Sur les pages Jaunes, ça disait cette rue et cette adresse, je suis arrêté devant. Je descends de mon scooter et le laisse sans surveillance, très méfiant. Monte l’escalier, cogne trois coups sur la porte d’entrée, lance un regard nerveux autour de moi, personne. Merde. Je ne suis sûrement pas venu ici pour rien. Je vais à la demeure voisine et cogne. On me répond. « Je me demandais si vous saviez où pourrait se trouver Elias, votre voisin? » On me regarde bizarrement. J’ai l’air si Cambridgien que ça? J’ai l’air fou de parler à un étranger comme ça? J’ai un haussement d’épaules décontracté et j’ajoute « Je suis un vieil ami ». La personne a vraiment l’air perdue. Comme si elle ne savait pas de quoi je parle. Bon ça y est, elle me dit que je devrais le trouver dans une bibliothèque ou une librairie, étant donné qu’il a toujours un livre dans la main. Je repars donc sur mes pas, vers mon scooter, intact, à mon grand soulagement. Les troublemakers ne sont pas partout, oyé oyé, réjouissances! Je souris.

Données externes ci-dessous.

-- ==== Sys2Proof/Machine/Match.lean ====
section
/-! DEFINITION. The code table and its commands (Chapter 4), the learning session (Chapter 6), and the words and notices that
the Symbol Decoder hands the Match Unit (R91, R120, R133). -/

namespace Sys2Proof.Machine

/-! ## Lookup (R92, R93) -/

/-- An entry fits a word (R92). -/
def Entry.fits (e : Entry) (w : CodeWord) : Bool :=
  e.valid && e.profile == w.profile && e.bits == w.bits && e.channels.getLsbD w.channel.val
    && ((w.payload ^^^ e.pattern) &&& e.careMask) == 0

/-- The entries that fit a word, lowest index first (R93). -/
def MatchUnit.fitting (m : MatchUnit) (w : CodeWord) : List EntryNo := (List.finRange 128).filter fun i => (m.entry i).fits w

/-- A word is looked up: matched and ambiguous are counted and the lowest fitting entry reaches the key record (R93), or it
is unmatched, counted, and reported where the channel asks for it (R94, R95). -/
def MatchUnit.lookup (m : MatchUnit) (w : CodeWord) (reportUnknown : Bool) (now deadline : Time) : MatchUnit :=
  match m.fitting w with
  | [] =>
    let a := m.count w.channel fun x => { x with unmatched := bump x.unmatched }
    if reportUnknown then
      a.send { source := channelByte w.channel, stamp := w.stamp, body := .unknown w.profile w.bits w.payload w.toggle }
    else a
  | i :: others =>
    let ambiguous := !others.isEmpty
    let a := m.count w.channel fun x =>
      { x with hits := bump x.hits, ambiguous := if ambiguous then bump x.ambiguous else x.ambiguous }
    a.winningFrame w.channel i
      { kind := .full, toggle := w.toggle, ambiguous := ambiguous, stamp := w.stamp, now := now, deadline := deadline }

/-! ## The learning session (R129 to R145) -/

/-- The session ends: IDLE with every field at 0, and the divert is cleared (R129, R130). -/
def MatchUnit.endLearn (m : MatchUnit) : MatchUnit := { m with learn := .idle, divert := none }

/-- The session fails: LEARN_FAIL with its reason, and IDLE (R136 to R138, R143). -/
def MatchUnit.failLearn (m : MatchUnit) (reason : LearnFailReason) (stamp : Time) : MatchUnit :=
  m.endLearn.send { source := channelByte m.learn.channel, stamp := stamp, body := .learnFail reason }

/-- The session listens or confirms (R130). -/
def LearnSession.active (l : LearnSession) : Bool := l.state == .listening || l.state == .confirming

/-- The suggested mask: all ones below the bit count but for the toggle position (R135). -/
def suggestedMask (bits : Nat) (toggle : Option Nat) : Payload :=
  let ones := BitVec.ofNat 64 (2 ^ bits - 1)
  match toggle with
  | some t => ones &&& ~~~(BitVec.twoPow 64 t)
  | none => ones

/-- The final confirming word: result, existing entry, divert cleared, DONE, LEARN_DONE (R135). -/
def MatchUnit.learnDone (m : MatchUnit) (w : CodeWord) (candidate : Candidate) (toggle : Option Nat) (matchCount : Nat) : MatchUnit :=
  let probe : CodeWord := { channel := m.learn.channel, profile := candidate.profile, bits := candidate.bits
                            payload := candidate.payload, toggle := none, stamp := w.stamp }
  let existing := (m.fitting probe).head?
  let result : LearnResult := { channel := m.learn.channel, profile := candidate.profile, bits := candidate.bits
                                payload := candidate.payload, mask := suggestedMask candidate.bits toggle
                                existing := existing }
  { m with
    learn := { m.learn with state := .done, matchCount := matchCount, result := some result, expiredAt := none }
    divert := none }.send
      { source := channelByte m.learn.channel, stamp := w.stamp
        body := .learnDone candidate.profile candidate.bits candidate.payload existing }

/-- A word taken by the session (R134 to R136). -/
def MatchUnit.learnWord (m : MatchUnit) (w : CodeWord) (toggle : Option Nat) : MatchUnit :=
  let word : Candidate := { profile := w.profile, bits := w.bits, payload := w.payload }
  match m.learn.candidate with
  | none => { m with learn := { m.learn with candidate := some word, matchCount := 1, state := .confirming } }
  | some candidate =>
    if word = candidate then
      let n := m.learn.matchCount + 1
      if m.learn.k ≤ n then m.learnDone w candidate toggle n
      else { m with learn := { m.learn with matchCount := n } }
    else
      let n := m.learn.mismatches + 1
      if Config.mismatchLimit ≤ n then m.failLearn .mismatch w.stamp
      else { m with learn := { m.learn with candidate := some word, matchCount := 1, mismatches := n } }

/-- A LEARN_START that passed its checks (R132). -/
def MatchUnit.startLearn (m : MatchUnit) (c : Channel) (k seconds : Nat) (now : Time) : MatchUnit :=
  { m.removeKey c .learn now with
    learn := { LearnSession.idle with state := .listening, channel := c, k := k, remaining := seconds * 1000 }
    divert := some c }

/-- The 1 ms tick of a listening or confirming session; the tick that brings the time remaining to 0 is the expiry (R137). -/
def MatchUnit.tickLearn (m : MatchUnit) (moment : Time) : MatchUnit :=
  if m.learn.active && decide (0 < m.learn.remaining) then
    { m with learn := { m.learn with
        remaining := m.learn.remaining - 1
        expiredAt := if m.learn.remaining = 1 then some moment else m.learn.expiredAt } }
  else m

/-! ## Words and notices (R91, R120, R133) -/

/-- The oldest word or notice the Match Unit may take: it takes events (R113, log 25), and no part of RUN_RESET
stands before the message (log 14). -/
def State.matchMessage (s : State) : Option MatchMsg :=
  if s.matchReady && !s.resetBetween .sdc .mu s.sdc.toMatch.early then s.sdc.toMatch.msgs.head? else none

/-- The Match Unit has taken the decoder's message: the decoder goes to IDLE, unless it had sent it before its part of a
RUN_RESET (R72, R79, R102). -/
def Decoder.handedOn (d : Decoder) : Decoder :=
  { d with
    toMatch := d.toMatch.pop
    state := if d.toMatch.early = 0 then .idle else d.state }

/-- CODE_WORD (R91): to the session of a diverted channel (R133), else to the lookup. -/
def execCodeWord (s : State) : Host.Outcome State Fault Refusal :=
  match s.matchMessage with
  | some (.word w) =>
    let settings := (s.lcu w.channel).settings
    let m :=
      if s.mu.divert = some w.channel then
        s.mu.learnWord w ((s.mu.learn.candidate.map fun x => (s.sdc.profile x.profile).toggle).join)
      else s.mu.lookup w settings.reportUnknown s.now (deadlineOf s.now settings.holdWindow)
    .next ((s.setMu m).setSdc s.sdc.handedOn)
  | _ => .next s

/-- REPEAT_NOTICE (R120): ignored on a diverted channel (R133). -/
def execRepeatNotice (s : State) : Host.Outcome State Fault Refusal :=
  match s.matchMessage with
  | some (.notice n) =>
    let m :=
      if s.mu.divert = some n.channel then s.mu
      else s.mu.takeNotice n
        { kind := .repeated, toggle := none, ambiguous := false, stamp := n.stamp, now := s.now
          deadline := deadlineOf s.now (s.lcu n.channel).settings.holdWindow }
    .next ((s.setMu m).setSdc s.sdc.handedOn)
  | _ => .next s

/-- LEARN_TIMEOUT (R137). -/
def execLearnTimeout (s : State) : Host.Outcome State Fault Refusal :=
  match s.mu.learn.expiredAt with
  | some moment =>
    if s.matchReady && s.mu.learn.active then .next (s.setMu (s.mu.failLearn .timeout moment)) else .next s
  | none => .next s

/-! ## Committing an entry (R82 to R86, R141) -/

/-- The commit of an entry snapshot: the field checks, the profile check, the consistency checks, then the table changes and
the key records of the entry are removed (R82 to R86). -/
def MatchUnit.commitEntry (m : MatchUnit) (i : EntryNo) (x : EntryFields) (profiles : Vector Profile 8) (now : Time) :
    Except CmdError MatchUnit :=
  match entryOfFields x with
  | none => .error .badArg
  | some e =>
    let p := profiles[e.profile.val]
    if p.valid then
      if p.minBits ≤ e.bits ∧ e.bits ≤ p.maxBits ∧ p.toggle.all (fun t => !e.careMask.getLsbD t) then
        .ok ((m.setEntry i e).entryChanged i now)
      else .error .badArg
    else .error .profileEmpty

/-- A clear of one entry (R87). -/
def MatchUnit.clearEntry (m : MatchUnit) (i : EntryNo) (now : Time) : MatchUnit :=
  if (m.entry i).valid then (m.setEntry i .cleared).entryChanged i now else m

/-- A clear of the whole table (R88). -/
def MatchUnit.clearTable (m : MatchUnit) (now : Time) : MatchUnit :=
  { m with table := Vector.replicate 128 .cleared }.tableCleared now

/-- The snapshot LEARN_COMMIT builds from the result and the staging snapshot (R141). -/
def LearnResult.entryFields (r : LearnResult) (staged : EntryFields) : EntryFields :=
  { staged with profile := r.profile.val, bits := r.bits, pattern := r.payload, careMask := r.mask }

end Sys2Proof.Machine
end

En attendant de partir à sa recherche, je décide de profiter de la journée. Hier, le temps était à l’orage. Demain, ça sera probablement pluvieux, il faut donc que j’en profite. Je gare mon scooter sur le bord de la rue, près de ce qui me semble être un parc. Je descends et commence à déambuler, sans point A ni point B, juste pour le plaisir de sentir le soleil sur mon visage. Les mains dans mes proches, je marche tranquillement, quand je sens un regard fixé sur moi. Ça me rend mal à l’aise et je tente de voir qui me fixe aussi intensément. Ces traits, quoique difficile à distinguer entre le Soleil et les ombres, me sont familiers. N’ais-je pas la surprise de retrouver mon vieil ami dans ces traits et avec, sans étonnement, un bouquin entre les mains. Je lui souris, me demandant s’il me prend pour un fou ou s’il m’a reconnu. « Elias? »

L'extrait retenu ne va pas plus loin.